Context is essential in understanding what is going on in a distributed system. If you are debugging a problem in a single node you need to be able to isolate the telemetry data for just that node. If you are looking at throughput from the distributed system you may need to collate information from several nodes.
A component that is being observed is known as a Resource. Context is added to telemtry data for a Resource in the form of Attributes. The tooling itself will automatically add attributes (for example see the Quarkus documentation). For the weather-producer
some attributes are added in the Docker Compose file:
environment:
QUARKUS_PROFILE: prod
OTEL_RESOURCE_ATTRIBUTES: service.name=weather-producer,service.instance.id=weather-producer-1
You can regard the Attributes added to Resources as a form of contract between your application and your observability platform. It may be the case that you are using the same observability platform to monitor several applications, perhaps mixing observability data for test and production environments. The Resource Semantics Conventions define a number of attributes, and these are the conventions we have settled on in:
kafka
represents a broker (and the only obligatory atribute)kafka-1
This context is added by the OTEL collector by providing different configurations of the Resource Processor. For example the configuration for the weather-consumer
metrics looks like this:
processors:
resource/all:
attributes:
- key: deployment.environment
value: prod
action: upsert
- key: service.namespace
value: blog-open-telemetry
action: upsert
resource/weather-consumer:
attributes:
- key: service.name
value: weather-consumer
action: upsert
- key: service.instance.id
value: weather-consumer-1
action: upsert
The context is then available as label filters in Grafana (and is available in the new Drilldown feature):
As before we are spoiled for choice when it comes to Processors. The Resource Detection Processor is a great way to pick up context on the operating environment (such a pod names and namespace in a Kubernetes environment).
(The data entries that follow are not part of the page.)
-- ==== Sys2Proof/Tests/Slice0.lean ====
section
/-! SUPPORT. The model's own tests. Every expected value is the spec's: the words of 30_encoding.md R74 and the vectors
of 95_test_vectors.md, whose ids are named. Then a witness for the hypotheses of every obligation. -/
namespace Sys2Proof.Tests
open Sys2Proof Sys2Proof.Machine

/-! ## Helpers -/

/-- A field of the next state. -/
def after {α : Type} (f : State → α) : Result → Option α
  | .next t => some (f t)
  | .fault _ => none
  | .refused _ => none

/-- The fatal error. -/
def faultOf : Result → Option Fault
  | .fault f => some f
  | .next _ => none
  | .refused _ => none

/-- The start of the vectors of 95_test_vectors.md: the instruction at PC, everything else as constructed. -/
def at_ (pc op : Word) : State :=
  let bytes := bytesOfWord op
  { State.reset with pc := pc, mem := State.reset.mem.writeBytes pc.toNat [bytes.1, bytes.2] }

/-- The instruction at 0x200. -/
def start (op : Word) : State := at_ 0x200 op

/-- Other parameters than the default ones. -/
def withCfg (f : Config → Config) (s : State) : State := { s with cfg := f s.cfg }

/-- More bytes in memory. -/
def withBytes (a : Nat) (bytes : List Byte) (s : State) : State := s.setMem (s.mem.writeBytes a bytes)

/-- The snapshot in which these keys are pressed. -/
def keys (ks : List Nat) : Keys := Vector.ofFn fun k => ks.contains k.val

/-- The machine under `UNINIT_POLICY = fault`. -/
def strict (s : State) : State := withCfg (fun c => { c with uninitPolicy := .fault }) s

/-! ## WellFormed: the ill-formed terms (30_encoding.md R75) -/

theorem test_sys_0E0_is_ill_formed : (Instr.sys 0x0E0).wellFormed = false := by decide
theorem test_sys_0EE_is_ill_formed : (Instr.sys 0x0EE).wellFormed = false := by decide
theorem test_sys_0E1_is_well_formed : (Instr.sys 0x0E1).wellFormed = true := by decide

/-! ## Decoding: one word for each constructor, written from the table of 30_encoding.md R74 -/

theorem test_decode_control : [0x00E0#16, 0x00EE, 0x00E1, 0x0000, 0x1ABC, 0x2ABC, 0x3ABC, 0x4ABC].map decode =
    [.instr .cls, .instr .ret, .instr (.sys 0x0E1), .instr (.sys 0x000), .instr (.jp 0xABC),
      .instr (.call 0xABC), .instr (.seImm 0xA 0xBC), .instr (.sneImm 0xA 0xBC)] := by decide

theorem test_decode_control_registers : [0x5AB0#16, 0x5000, 0x9AB0, 0xBABC].map decode =
    [.instr (.seReg 0xA 0xB), .instr (.seReg 0x0 0x0), .instr (.sneReg 0xA 0xB), .instr (.jpV0 0xABC)] := by
  decide

theorem test_decode_registers : [0x6102#16, 0x7ABC, 0x8AB0, 0x8AB1, 0x8AB2, 0x8AB3, 0x8AB4].map decode =
    [.instr (.ldImm 0x1 0x02), .instr (.addImm 0xA 0xBC), .instr (.ldReg 0xA 0xB), .instr (.orReg 0xA 0xB),
      .instr (.andReg 0xA 0xB), .instr (.xorReg 0xA 0xB), .instr (.addReg 0xA 0xB)] := by decide

theorem test_decode_arithmetic : [0x8AB5#16, 0x8AB6, 0x8AB7, 0x8ABE, 0x800E].map decode =
    [.instr (.subReg 0xA 0xB), .instr (.shr 0xA 0xB), .instr (.subn 0xA 0xB), .instr (.shl 0xA 0xB),
      .instr (.shl 0x0 0x0)] := by decide

theorem test_decode_index : [0xAABC#16, 0xFA1E, 0xFA29, 0xFA33, 0xFA55, 0xFF65].map decode =
    [.instr (.ldI 0xABC), .instr (.addIVx 0xA), .instr (.ldFVx 0xA), .instr (.ldBVx 0xA),
      .instr (.ldMemVx 0xA), .instr (.ldVxMem 0xF)] := by decide

theorem test_decode_display : [0xCABC#16, 0xD123, 0xD120].map decode =
    [.instr (.rnd 0xA 0xBC), .instr (.drw 0x1 0x2 0x3), .instr (.drw 0x1 0x2 0x0)] := by decide

theorem test_decode_timers_keys : [0xEA9E#16, 0xEAA1, 0xFA07, 0xFA0A, 0xFA15, 0xFA18].map decode =
    [.instr (.skp 0xA), .instr (.sknp 0xA), .instr (.ldVxDT 0xA), .instr (.ldVxK 0xA), .instr (.ldDTVx 0xA),
      .instr (.ldSTVx 0xA)] := by decide

/-- DEC6 to DEC8 and DEC10 to DEC13. -/
theorem test_decode_unknown : [0x5001#16, 0x8008, 0x800F, 0x9AB1, 0xE09F, 0xF000, 0xFFFF].map decode =
    [.unknown 0x5001, .unknown 0x8008, .unknown 0x800F, .unknown 0x9AB1, .unknown 0xE09F, .unknown 0xF000,
      .unknown 0xFFFF] := by decide

/-- E11: the byte 61 stands at the lower address. -/
theorem test_decode_bytes : decodeBytes [0x61, 0x02, 0x00] = .ok (.ldImm 0x1 0x02, [0x00]) := by decide
theorem test_decode_no_bytes : decodeBytes [0x61] = .error .truncated := by decide
theorem test_table_word : decodeTableWord 16 0xD123 = some (.drw 0x1 0x2 0x3) := by decide
theorem test_table_word_unknown : decodeTableWord 16 0x5001 = none := by decide
theorem test_encode : encode (.drw 0x1 0x2 0x3) = 0xD123 := by decide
Filtering your telemetry data is also something you may want or need to do. Our Quarkus applications are spitting out a lot of Http metrics but the integration is Kafka based and these are not relevant. Let’s filter these out using the Filter Processor:
processors:
filter:
error_mode: ignore
metrics:
metric:
- 'IsMatch(name, "http.*")'
Other worthy mentions are the Transform Processor which is great for manipulating logs messages, the Resource Detection Processor to pick out attributes from the runtime environment, and the Batch Processor used to batch telemetry data.
Exporters deserve their own blog post but just to illustrate the following configuration was all that was needed:
exporters:
otlp:
endpoint: grafana:4317
tls:
insecure: true
One exporter that deserves an honorable mention is the Debug Exporter. There will be moments when things are not flowing as you expect and configuring this exporter can give you more insight into what is going on in the Collector:
exporters:
debug:
verbosity: normal
So far we have defined receivers
, processors
and exporters
. One more step is needed to get that telemetry data flowing and that is pipeline configuration. The following example for the weather-consumer
metrics uses the prometheus recevier
, adds context using resource
processors and has one exporter
to send to the Grafana OTEL LGTM otlp endpoint.
service:
pipelines:
metrics/weather-consumer:
receivers:
- prometheus
processors:
- batch
- filter
- resource/all
- resource/weather-consumer
exporters:
- otlp
If we take a look in Grafana we can see that observability data is flowing in nicely!
In this blog we have taken a look at how OpenTelemetry can quickly help developers collect a wealth of observability data. The Collector contains a rich suite of tools to help you collect, shape and publish your telemetry data.
There are plenty of other subjects to investigate that are out of scope of this blog, for example how we to get platform metrics from our Kubernetes environment, or how we could monitor the Collectors and much more.
OpenTelemetry is an area which is maturing quickly so keep an eye on what is supported today and what is supported tomorrow. It is also worth casting an eye over the new CNCF OpenTelemetry Certified Associate certification that was announced recently. Happy observing!